• **Prompt**
The result should be the line with "a RECALIBRATE. -/" followed by every remaining line of the entries, each reproduced exactly, with nothing else.

• **Input material**

/-- Vectors SC-2 and SC-5, the second byte. -/
theorem test_scanEqual :
    gives (step (scanning 0x11 [0x10, 0x20] 0xFF 0x08)) (holds [0x00, 0x00, 0x08, 0x00, 0x00, 0x01, 0x00]) = true ∧
    gives (step (scanning 0x11 [0x10, 0x20] 0x20 0x04)) (holds [0x00, 0x00, 0x04, 0x00, 0x00, 0x01, 0x00]) = true := by decide

/-- Vectors SC-6 and SC-7, the second byte. -/
theorem test_scanLowOrEqual :
    gives (step (scanning 0x19 [0x10, 0x20] 0x30 0x08)) (holds [0x00, 0x00, 0x00, 0x00, 0x00, 0x01, 0x00]) = true ∧
    gives (step (scanning 0x19 [0x10, 0x20] 0x1F 0x08)) (holds [0x00, 0x00, 0x04, 0x00, 0x00, 0x01, 0x00]) = true := by decide

/-- Vectors SC-11 and SC-10, the second byte. -/
theorem test_scanHighOrEqual :
    gives (step (scanning 0x1D [0x10, 0x20] 0x10 0x08)) (holds [0x00, 0x00, 0x00, 0x00, 0x00, 0x01, 0x00]) = true ∧
    gives (step (scanning 0x1D [0x10, 0x20] 0x30 0x08)) (holds [0x00, 0x00, 0x04, 0x00, 0x00, 0x01, 0x00]) = true := by decide

/-! ### One step per other host operation -/

/-- Vector 1.6: the motor-stop abort. -/
theorem test_motor_abort : gives (step (executing [0x46, 0x00, 0x00, 0x00, 0x01, 0x00, 0x01, 0x2A, 0x04] 1 3
      [0xDE, 0xAD, 0xBE, 0xEF] (f1 [.setMotor 0x00] [])))
    (holds [0xC0, 0x00, 0x00, 0x00, 0x00, 0x01, 0x00]) = true := by decide

/-- Vector INT-1, the second tick. -/
theorem test_tick_asserts : gives (step { resulting [0x00] [0x80] (f1 [.tick] []) with
      interruptState := .resultReady, ticksRemaining := 1 })
    (fun t => decide (t.irqLine = true ∧ t.events = [.irq true] ∧ t.ticksRemaining = 0)) = true := by decide

/-- Vector 1.5, step 2: a stray read leaves an asserted SeekEnd alone. -/
theorem test_stray_read : gives (step { f1s [.readData] with irqLine := true, ticksRemaining := 0 })
    (fun t => decide (t.reply = some 0xFF ∧ t.irqLine = true ∧ t.interruptState = .seekEnd)) = true := by decide

/-- The media swap of the selected unit outside Idle is refused (R171, R152). -/
theorem test_swap_refused : gives (step (resulting [0x00] [0x80] (f1 [.eject 0] []))) (fun _ => true) = false := by decide

/-! ### Witnesses: for each statement with hypotheses, a state and operands that meet them -/

theorem witness_DecodeEncodeRoundTrip : Instr.wellFormed (.invalid noFlags 0x1F) = true ∧
    Instr.wellFormed (.formatTrack mf (unit 1 3) 0xFF 0xFF 0xFF 0xFF) = true := by decide

theorem witness_EncodeOfDecode : ∃ i rest, decode [0x08, 0x55] = .ok (i, rest) := ⟨.senseInterruptStatus noFlags, [0x55], by decide⟩

/-- Nine bytes are enough for READ DATA, eight are too few. -/
theorem witness_FirstByteFixesCommand :
    cmdCount (commandId (op5 0x06)) ≤ (List.replicate 8 (0x00 : Byte)).length + 1 ∧
    (List.replicate 7 (0x00 : Byte)).length + 1 < cmdCount (commandId (op5 0x06)) ∧
    (0x1D, CommandId.scanHighOrEqual, 9, some Direction.hostToController) ∈ opcodeMap ∧
    (∀ row ∈ opcodeMap, row.1 ≠ 0x1F) := by decide

/-- The last byte of a RECALIBRATE. -/
def lastByte : State := received [0x07] (f1 [.writeData 0x00] [.isReady true, .code .ok])

theorem witness_StepRunsDecodedCommand_operand : lastByte.Inv ∧
    (lastByte.hostOps = .writeData 0x00 :: [] ∧ lastByte.phase = .command ∧ lastByte.cmdLength = 1 ∧
      decode ((lastByte.cmdBuf.write lastByte.cmdPosition 0x00).firstBytes (lastByte.cmdPosition + 1)) =
        .ok (.recalibrate noFlags (unit 0 0), [])) :=
  ⟨State.Inv.of_check (by decide) (by decide) (by decide), by decide⟩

• **Expected output**
/-- The last byte of a RECALIBRATE. -/
def lastByte : State := received [0x07] (f1 [.writeData 0x00] [.isReady true, .code .ok])

theorem witness_StepRunsDecodedCommand_operand : lastByte.Inv ∧
    (lastByte.hostOps = .writeData 0x00 :: [] ∧ lastByte.phase = .command ∧ lastByte.cmdLength = 1 ∧
      decode ((lastByte.cmdBuf.write lastByte.cmdPosition 0x00).firstBytes (lastByte.cmdPosition + 1)) =
        .ok (.recalibrate noFlags (unit 0 0), [])) :=
  ⟨State.Inv.of_check (by decide) (by decide) (by decide), by decide⟩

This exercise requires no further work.